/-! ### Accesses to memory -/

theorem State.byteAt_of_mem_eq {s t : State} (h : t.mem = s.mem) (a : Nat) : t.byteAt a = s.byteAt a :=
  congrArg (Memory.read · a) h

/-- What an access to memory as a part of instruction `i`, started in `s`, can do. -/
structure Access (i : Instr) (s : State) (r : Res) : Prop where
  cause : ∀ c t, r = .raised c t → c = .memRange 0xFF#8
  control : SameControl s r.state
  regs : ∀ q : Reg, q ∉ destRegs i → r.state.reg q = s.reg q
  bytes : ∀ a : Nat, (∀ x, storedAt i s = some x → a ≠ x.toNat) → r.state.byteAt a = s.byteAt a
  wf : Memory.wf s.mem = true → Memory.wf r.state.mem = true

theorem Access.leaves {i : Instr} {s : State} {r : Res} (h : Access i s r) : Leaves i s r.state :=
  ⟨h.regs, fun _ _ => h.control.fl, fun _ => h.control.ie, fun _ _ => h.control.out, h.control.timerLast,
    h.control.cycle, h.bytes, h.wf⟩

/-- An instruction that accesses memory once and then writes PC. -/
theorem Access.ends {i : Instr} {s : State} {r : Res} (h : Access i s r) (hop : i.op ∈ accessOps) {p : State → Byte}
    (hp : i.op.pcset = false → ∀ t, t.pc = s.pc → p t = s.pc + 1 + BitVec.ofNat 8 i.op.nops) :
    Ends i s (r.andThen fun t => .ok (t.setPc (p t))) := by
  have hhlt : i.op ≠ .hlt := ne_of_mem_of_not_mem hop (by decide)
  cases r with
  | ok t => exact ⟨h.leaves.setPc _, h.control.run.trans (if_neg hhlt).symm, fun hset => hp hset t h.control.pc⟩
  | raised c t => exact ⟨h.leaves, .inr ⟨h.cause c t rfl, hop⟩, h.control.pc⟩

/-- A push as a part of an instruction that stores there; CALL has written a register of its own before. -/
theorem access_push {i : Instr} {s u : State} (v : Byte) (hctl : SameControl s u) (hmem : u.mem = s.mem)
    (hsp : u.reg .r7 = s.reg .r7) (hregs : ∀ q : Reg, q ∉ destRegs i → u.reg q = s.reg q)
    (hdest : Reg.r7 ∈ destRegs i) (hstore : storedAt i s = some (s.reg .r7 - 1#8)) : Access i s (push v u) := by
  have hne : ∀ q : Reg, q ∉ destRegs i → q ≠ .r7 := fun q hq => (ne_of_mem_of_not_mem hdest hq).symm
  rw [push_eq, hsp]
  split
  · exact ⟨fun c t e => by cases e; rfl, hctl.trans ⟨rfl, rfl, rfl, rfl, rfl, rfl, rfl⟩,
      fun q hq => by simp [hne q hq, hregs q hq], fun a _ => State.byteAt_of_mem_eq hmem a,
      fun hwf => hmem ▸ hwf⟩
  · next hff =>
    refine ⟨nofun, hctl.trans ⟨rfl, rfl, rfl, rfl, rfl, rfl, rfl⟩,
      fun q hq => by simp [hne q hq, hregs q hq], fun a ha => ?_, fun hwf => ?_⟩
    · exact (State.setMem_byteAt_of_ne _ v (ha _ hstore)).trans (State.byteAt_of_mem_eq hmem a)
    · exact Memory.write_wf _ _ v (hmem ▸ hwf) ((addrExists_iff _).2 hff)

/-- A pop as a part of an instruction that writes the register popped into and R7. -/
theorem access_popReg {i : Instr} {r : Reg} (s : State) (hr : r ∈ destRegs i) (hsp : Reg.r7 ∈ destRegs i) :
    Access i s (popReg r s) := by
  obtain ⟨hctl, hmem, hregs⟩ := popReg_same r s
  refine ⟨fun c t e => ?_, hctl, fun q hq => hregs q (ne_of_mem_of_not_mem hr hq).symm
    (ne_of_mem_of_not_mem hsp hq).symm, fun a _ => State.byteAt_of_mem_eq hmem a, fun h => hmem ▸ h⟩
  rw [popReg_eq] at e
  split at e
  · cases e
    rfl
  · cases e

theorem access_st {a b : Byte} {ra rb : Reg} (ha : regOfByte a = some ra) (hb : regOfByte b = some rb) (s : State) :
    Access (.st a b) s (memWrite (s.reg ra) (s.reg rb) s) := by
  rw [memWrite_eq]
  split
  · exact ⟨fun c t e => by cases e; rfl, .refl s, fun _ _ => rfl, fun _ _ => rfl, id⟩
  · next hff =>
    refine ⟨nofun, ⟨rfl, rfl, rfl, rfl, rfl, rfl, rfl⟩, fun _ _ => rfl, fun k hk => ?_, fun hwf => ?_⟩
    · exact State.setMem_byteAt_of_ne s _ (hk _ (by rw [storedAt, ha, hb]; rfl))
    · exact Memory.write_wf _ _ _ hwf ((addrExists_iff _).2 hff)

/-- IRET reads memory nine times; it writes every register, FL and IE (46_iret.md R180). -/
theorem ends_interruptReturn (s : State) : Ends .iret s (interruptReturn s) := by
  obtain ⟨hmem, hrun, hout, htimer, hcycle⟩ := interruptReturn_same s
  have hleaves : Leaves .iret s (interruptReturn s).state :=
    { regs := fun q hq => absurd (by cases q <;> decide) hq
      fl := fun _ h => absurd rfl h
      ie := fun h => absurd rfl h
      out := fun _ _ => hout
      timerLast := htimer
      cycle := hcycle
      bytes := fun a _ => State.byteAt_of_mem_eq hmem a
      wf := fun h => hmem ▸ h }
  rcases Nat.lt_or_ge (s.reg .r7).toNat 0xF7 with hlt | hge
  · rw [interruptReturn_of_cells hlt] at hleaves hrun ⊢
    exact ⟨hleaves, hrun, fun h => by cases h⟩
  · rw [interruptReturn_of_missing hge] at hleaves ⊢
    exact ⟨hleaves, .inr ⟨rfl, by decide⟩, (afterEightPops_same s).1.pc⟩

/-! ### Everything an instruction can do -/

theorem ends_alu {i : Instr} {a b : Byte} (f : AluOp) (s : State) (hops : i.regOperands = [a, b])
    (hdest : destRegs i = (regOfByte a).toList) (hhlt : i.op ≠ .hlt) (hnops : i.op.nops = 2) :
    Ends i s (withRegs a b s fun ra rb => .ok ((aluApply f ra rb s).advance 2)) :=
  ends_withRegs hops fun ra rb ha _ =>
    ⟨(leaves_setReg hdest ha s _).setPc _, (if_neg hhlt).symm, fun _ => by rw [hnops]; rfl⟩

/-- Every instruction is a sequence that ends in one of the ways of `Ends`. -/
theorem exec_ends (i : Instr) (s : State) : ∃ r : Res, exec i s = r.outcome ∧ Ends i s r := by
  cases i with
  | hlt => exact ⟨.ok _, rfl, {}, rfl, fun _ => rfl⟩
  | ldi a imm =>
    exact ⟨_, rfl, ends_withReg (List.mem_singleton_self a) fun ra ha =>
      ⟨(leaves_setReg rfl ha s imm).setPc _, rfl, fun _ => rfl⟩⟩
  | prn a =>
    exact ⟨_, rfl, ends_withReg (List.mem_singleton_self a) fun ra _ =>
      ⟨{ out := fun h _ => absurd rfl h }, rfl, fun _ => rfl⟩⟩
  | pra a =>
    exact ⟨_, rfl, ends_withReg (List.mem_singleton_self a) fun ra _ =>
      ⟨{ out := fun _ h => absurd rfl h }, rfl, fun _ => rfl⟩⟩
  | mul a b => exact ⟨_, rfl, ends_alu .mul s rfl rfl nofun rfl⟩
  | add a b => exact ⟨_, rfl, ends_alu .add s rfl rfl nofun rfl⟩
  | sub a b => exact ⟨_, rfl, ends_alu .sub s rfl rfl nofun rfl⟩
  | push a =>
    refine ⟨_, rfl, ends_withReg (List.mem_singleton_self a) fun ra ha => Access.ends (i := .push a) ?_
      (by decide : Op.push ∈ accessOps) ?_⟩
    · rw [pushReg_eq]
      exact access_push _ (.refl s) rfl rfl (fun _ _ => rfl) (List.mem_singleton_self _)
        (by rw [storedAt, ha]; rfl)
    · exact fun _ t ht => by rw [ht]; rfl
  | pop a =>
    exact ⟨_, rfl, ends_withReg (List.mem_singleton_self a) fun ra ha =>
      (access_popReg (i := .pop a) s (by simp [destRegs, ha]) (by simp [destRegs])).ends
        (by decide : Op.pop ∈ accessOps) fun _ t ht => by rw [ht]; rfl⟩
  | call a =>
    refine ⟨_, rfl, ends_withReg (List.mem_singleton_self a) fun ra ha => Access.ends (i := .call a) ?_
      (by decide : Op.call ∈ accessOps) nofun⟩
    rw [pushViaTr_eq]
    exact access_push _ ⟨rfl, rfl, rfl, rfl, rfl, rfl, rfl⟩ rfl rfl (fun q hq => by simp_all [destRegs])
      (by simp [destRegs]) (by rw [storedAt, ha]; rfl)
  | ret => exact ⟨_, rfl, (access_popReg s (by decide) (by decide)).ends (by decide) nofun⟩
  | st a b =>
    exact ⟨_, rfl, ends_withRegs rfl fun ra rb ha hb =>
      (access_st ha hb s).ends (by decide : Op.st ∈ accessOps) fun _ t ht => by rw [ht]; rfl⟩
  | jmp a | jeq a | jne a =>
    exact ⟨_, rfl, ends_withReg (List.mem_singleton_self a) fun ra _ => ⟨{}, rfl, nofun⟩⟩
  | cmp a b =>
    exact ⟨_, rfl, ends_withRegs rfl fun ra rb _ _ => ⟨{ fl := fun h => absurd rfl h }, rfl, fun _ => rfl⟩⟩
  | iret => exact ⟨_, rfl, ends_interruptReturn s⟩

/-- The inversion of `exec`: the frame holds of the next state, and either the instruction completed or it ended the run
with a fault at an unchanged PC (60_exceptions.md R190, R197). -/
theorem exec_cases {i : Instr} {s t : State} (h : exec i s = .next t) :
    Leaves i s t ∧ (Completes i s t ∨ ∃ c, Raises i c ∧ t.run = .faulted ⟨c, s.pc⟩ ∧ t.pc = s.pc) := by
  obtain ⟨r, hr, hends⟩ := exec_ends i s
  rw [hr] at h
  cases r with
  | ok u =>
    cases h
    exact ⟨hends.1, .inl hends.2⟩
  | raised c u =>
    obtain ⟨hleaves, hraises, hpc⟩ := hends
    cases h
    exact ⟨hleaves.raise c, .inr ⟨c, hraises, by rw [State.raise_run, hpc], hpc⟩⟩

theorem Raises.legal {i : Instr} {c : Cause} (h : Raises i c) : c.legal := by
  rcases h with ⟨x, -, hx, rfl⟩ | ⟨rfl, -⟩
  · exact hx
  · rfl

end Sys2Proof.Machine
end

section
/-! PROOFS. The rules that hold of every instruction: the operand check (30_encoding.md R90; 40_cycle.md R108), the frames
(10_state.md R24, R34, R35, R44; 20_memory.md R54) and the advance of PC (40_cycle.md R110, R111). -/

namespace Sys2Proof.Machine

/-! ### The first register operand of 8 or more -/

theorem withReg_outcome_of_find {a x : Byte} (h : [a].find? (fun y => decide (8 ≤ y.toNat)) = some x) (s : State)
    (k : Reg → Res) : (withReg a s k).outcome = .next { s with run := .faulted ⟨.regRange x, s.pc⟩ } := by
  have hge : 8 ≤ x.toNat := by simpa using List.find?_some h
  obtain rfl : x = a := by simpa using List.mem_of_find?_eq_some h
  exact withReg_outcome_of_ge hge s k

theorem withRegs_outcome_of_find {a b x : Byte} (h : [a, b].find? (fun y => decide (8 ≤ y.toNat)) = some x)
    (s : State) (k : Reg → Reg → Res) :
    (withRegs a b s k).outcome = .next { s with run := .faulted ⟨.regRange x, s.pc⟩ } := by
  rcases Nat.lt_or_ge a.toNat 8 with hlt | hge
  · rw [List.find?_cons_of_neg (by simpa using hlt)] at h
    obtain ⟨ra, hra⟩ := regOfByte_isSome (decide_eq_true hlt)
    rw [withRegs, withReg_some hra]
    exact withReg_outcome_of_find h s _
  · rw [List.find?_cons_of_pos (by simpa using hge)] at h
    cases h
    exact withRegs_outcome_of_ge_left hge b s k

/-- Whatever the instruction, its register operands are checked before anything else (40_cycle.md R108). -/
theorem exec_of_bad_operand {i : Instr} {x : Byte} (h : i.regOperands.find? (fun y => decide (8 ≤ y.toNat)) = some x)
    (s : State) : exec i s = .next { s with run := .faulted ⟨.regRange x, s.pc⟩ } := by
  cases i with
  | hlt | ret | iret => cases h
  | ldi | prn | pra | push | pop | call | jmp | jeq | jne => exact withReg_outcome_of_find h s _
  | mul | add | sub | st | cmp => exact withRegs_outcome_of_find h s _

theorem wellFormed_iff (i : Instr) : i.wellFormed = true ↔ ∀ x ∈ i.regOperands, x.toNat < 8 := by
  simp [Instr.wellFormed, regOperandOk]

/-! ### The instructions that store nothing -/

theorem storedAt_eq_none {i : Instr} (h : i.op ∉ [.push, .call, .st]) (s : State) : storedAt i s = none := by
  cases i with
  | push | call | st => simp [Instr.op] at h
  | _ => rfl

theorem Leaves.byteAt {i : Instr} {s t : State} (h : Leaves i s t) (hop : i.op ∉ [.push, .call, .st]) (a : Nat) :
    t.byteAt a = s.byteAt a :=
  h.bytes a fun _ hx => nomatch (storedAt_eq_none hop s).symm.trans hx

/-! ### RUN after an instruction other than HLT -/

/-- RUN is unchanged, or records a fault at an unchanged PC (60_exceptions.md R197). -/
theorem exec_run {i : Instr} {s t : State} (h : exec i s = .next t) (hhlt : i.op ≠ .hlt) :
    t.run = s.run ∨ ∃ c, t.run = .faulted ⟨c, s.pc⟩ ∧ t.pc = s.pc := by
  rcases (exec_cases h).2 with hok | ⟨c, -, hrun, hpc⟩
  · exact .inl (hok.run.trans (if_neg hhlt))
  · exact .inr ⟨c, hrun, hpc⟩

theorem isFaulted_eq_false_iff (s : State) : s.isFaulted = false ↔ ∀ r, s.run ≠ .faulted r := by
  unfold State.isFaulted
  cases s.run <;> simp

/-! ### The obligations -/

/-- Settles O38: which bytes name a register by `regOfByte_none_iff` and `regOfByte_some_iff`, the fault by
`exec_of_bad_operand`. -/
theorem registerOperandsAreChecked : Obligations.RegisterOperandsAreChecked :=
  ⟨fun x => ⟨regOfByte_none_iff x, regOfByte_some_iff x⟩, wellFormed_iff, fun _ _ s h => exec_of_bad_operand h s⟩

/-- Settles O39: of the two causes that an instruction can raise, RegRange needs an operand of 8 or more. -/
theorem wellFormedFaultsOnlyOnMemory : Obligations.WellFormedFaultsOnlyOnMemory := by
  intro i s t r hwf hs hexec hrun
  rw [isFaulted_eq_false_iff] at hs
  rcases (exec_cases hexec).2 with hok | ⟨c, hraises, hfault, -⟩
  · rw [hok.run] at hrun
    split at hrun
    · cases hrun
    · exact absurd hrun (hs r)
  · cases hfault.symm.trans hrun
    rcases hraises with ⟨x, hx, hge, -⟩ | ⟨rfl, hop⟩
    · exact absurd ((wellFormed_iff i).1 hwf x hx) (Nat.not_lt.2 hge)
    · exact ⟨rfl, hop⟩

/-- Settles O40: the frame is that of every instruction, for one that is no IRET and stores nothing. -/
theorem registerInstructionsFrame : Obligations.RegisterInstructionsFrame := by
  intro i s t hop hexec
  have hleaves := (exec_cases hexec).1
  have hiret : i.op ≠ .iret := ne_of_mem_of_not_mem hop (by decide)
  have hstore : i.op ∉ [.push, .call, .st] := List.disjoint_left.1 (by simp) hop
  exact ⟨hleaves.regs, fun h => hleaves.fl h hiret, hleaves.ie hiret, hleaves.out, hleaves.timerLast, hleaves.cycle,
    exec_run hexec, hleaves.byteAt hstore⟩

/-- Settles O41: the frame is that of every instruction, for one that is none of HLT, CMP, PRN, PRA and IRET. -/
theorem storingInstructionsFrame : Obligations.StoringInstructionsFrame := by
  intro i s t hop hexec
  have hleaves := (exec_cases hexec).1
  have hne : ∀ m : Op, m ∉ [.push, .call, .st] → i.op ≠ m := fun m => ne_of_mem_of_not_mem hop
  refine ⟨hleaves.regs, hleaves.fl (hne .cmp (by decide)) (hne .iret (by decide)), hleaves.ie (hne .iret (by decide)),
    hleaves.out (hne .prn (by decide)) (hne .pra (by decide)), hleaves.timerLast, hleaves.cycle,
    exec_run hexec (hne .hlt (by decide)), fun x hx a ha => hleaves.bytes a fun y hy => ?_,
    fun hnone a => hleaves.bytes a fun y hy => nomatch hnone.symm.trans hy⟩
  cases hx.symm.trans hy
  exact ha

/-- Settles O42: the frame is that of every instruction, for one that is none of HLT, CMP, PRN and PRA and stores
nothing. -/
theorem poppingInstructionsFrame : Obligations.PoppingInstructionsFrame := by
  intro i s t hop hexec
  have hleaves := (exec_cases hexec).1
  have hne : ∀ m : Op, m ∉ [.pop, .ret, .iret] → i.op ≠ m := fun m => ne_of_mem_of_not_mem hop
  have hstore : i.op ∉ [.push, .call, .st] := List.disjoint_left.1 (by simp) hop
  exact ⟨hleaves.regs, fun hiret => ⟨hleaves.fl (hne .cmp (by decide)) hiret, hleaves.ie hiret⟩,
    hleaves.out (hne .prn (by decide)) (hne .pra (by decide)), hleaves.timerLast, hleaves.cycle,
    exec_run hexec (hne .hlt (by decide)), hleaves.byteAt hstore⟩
----
Brief
Copy each line of the material where "writes" is found.

Solved exercise
/-- An instruction that accesses memory once and then writes PC. -/
/-- A pop as a part of an instruction that writes the register popped into and R7. -/
/-- IRET reads memory nine times; it writes every register, FL and IE (46_iret.md R180). -/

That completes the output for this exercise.